In which cases you’d be sorely mistaken, because the correct way to make stuffing is out of cornbread. Cornbread is the only foundation for stuffing that provides real character rather than palliative richness (nuts’ only contribution) or insipid, starchy bulk (looking at you, grains and white bread). And unlike its comatose competitors, which passively absorb the flavors around them without contributing anything, cornbread plays well with other ingredients. Its hint of sweetness is the perfect foil for sage, onions, and sausage (though the meat is entirely optional). And since cornbread, thanks to eggs and milk, is typically moister and tenderer than white bread, you don’t have to souse it in melted butter to keep it from sticking dryly to the roof of your mouth.

Which is not to say that cornbread is the only thing you need to make great stuffing. In addition to the aforementioned herbs and aromatic vegetables, cornbread stuffing requires two other important ingredients to keep it from leaning either too crumbly or too leaden.

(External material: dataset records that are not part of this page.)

-- ==== Sys2Proof/Machine/HostLink.lean ====
section
/-! DEFINITION. The meanings of the host link's own commands (10). -/

namespace Sys2Proof.Machine

/-- BYTE_RECEIVED (R173). -/
def execByteReceived (byte : Byte) (framingError : Bool) (s : State) : Result := .next (receive byte framingError s)

/-- FRAME_GAP_EXPIRY (R173). -/
def execFrameGapExpiry (s : State) : Result := .next (abandonFrame s)

/-- REPLY_END (R174). -/
def execReplyEnd (s : State) : Result := .next (endReply s)

/-- UNKNOWN_KIND_REQUEST (R175). -/
def execUnknownKindRequest (tag kind : Nat) (s : State) : Result := .next (submit tag (.unknownKind kind) s)

/-- IDENT (R176). -/
def execIdent (tag : Nat) (s : State) : Result := .next (submit tag .ident s)

/-- STATUS (R176). -/
def execStatus (tag : Nat) (s : State) : Result := .next (submit tag .status s)

/-- EVENTS (R178). -/
def execEvents (tag n : Nat) (s : State) : Result := .next (submit tag (.events n) s)

end Sys2Proof.Machine
end

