-- ==== Sys2Proof/Safety.lean ====
section
/-! DEFINITION. What counts as a lawful state of the part, law by law, and the words the statements are written in: a host
link that is ready, the state after a reply, the rows that are host requests. -/

namespace Sys2Proof.Machine

/-! ### Laws of single blocks -/

/-- The pending-event set as EVENTS may return it (R177, R178): in its order, so with no two records of one kind and
subject; at most 64 records; marked incomplete only while it holds some. -/
structure EventLaw (h : HostLink) : Prop where
  ordered : h.events.Pairwise fun a b => a.before b = true
  room : h.events.length ≤ Config.maxEvents
  marked : h.incomplete = true → h.events ≠ []

/-- The group a setting number belongs to is LOCKED (R165). -/
def heldBack (st : SettingsStore) (n : Nat) : Bool := (groupOf n).any st.locked.get

/-- Every value ever set, or pending, lies in the range of its setting; a value is pending in a LOCKED group alone (R166,
R168). -/
structure SettingsLaw (st : SettingsStore) : Prop where
  effective : ∀ p ∈ st.effective, settingAllows p.1 p.2 = true
  pending : ∀ p ∈ st.pending, settingAllows p.1 p.2 = true
  held : ∀ p ∈ st.pending, heldBack st p.1 = true

/-- The marks of an entry as the host gave them (R87). -/
def EntryBody.given : EntryBody → List Nat
  | .junction j => [j.markA, j.markE, j.markC, j.markX]
  | .signal g => [g.callIn, g.callOff]
  | .stop p => [p.approach, p.stopMark]
  | .restriction r => [r.start, r.finish]

/-- An entry that could have been inserted (R87, R90): a tag, marks in order and within the route's limits. -/
structure EntryLaw (e : Entry) : Prop where
  tagged : e.tag ≠ 0
  ordered : e.body.ordered = true
  fits : ∀ m ∈ e.body.given, m ≤ Config.maxDistance

/-- The route engine within its limits (R84, R85, R87, R88, R83): the distance and residue in range, at most 96 entries, each
one insertable, no tag twice, ascending key marks, none on an inactive route. -/
structure RouteLaw (r : RouteEngine) : Prop where
  distance : r.distance ≤ Config.maxDistance
  residue : r.residue < Config.unitsPerDm
  room : r.table.length ≤ Config.maxEntries
  entries : ∀ e ∈ r.table, EntryLaw e
  tags : (r.table.map (·.tag)).Nodup
  sorted : r.table.Pairwise fun a b => a.body.key ≤ b.body.key
  inactive : r.active = false → r.table = []

/-- The vigilance monitor runs a timer exactly in the four states that have one (R68). -/
def VigilLaw (v : Vigilance) : Prop :=
  v.timer.isSome = true ↔
    v.state = .held ∨ v.state = .released ∨ v.state = .warnReleased ∨ v.state = .warnHeld

/-- The demand and direction train lines are driven by a LEAD alone (R45, R72, R73). -/
def LineLaw (l : TrainLines) : Prop :=
  l.demandDrive.isSome = true ∨ l.tlFwdDrive = true ∨ l.tlRevDrive = true → l.role = .lead

/-- A channel's waiting queue holds at most four patterns (R155). -/
def SoundLaw (u : SoundUnit) : Prop := ∀ c, (u.line c).queue.length ≤ Config.maxWaiting

/-- The cancel queue and the slots it keeps from being free (R113): at most four telegrams, one for each slot; a slot is kept
exactly while its telegram waits. -/
structure CancelLaw (u : JunctionUnit) : Prop where
  room : u.cancelQueue.length ≤ 4
  once : (u.cancelQueue.map (·.slot)).Nodup
  kept : ∀ i, (u.slot i).holder = .cancelled ↔ ∃ c ∈ u.cancelQueue, c.slot = i

/-- The queues of the part within their places (R114, R155, R174). -/
structure QueueLaw (s : State) : Prop where
  sounds : SoundLaw s.sound
  signals : s.junction.signalQueue.length ≤ Config.maxSignals
  requests : s.host.queue.length ≤ Config.maxRequests

/-! ### Laws across blocks -/

/-- The traction unit is HALTED exactly while the halt latch is set (R24, R62); a cause is present only while it is set
(R62, R67). -/
structure HaltLaw (s : State) : Prop where
  halted : s.traction.state = .halted ↔ s.halt.latch.isSome = true
  latched : s.halt.causes.any = true → s.halt.latch.isSome = true

/-- E lies in −1000..1000 (02, opening table), and so does the last valid H (R30). -/
structure RangeLaw (t : Traction) : Prop where
  effort : -1000 ≤ t.effort ∧ t.effort ≤ 1000
  lastH : -1000 ≤ t.lastH ∧ t.lastH ≤ 1000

First: eggs. Eggless stuffing is little more than a casserole dish full of soggy crumbs, ready to explode and scatter as soon as you scoop into them with the serving spoon. A few eggs can turn lumps of broth-soaked bread into a cohesive side dish—and they give cold leftovers an irresistibly dense texture.

What keeps the stuffing from crossing the border between dense and brick-like is croutons—namely, Pepperidge Farm Herb Seasoned Cubed Stuffing. (Be sure to get the cubed kind. It’s a cliché, but the non-cubed Pepperidge Farm stuffing mix really does bear an uncanny resemblance to sawdust.) Whole-food fetishists, spare me your plaints: Just a few small handfuls of prepackaged, dried-bread cubes keep the cornbread mixture from becoming wet concrete—and Pepperidge Farm’s seasoning mix tastes like herbs and salt, not artificial flavors.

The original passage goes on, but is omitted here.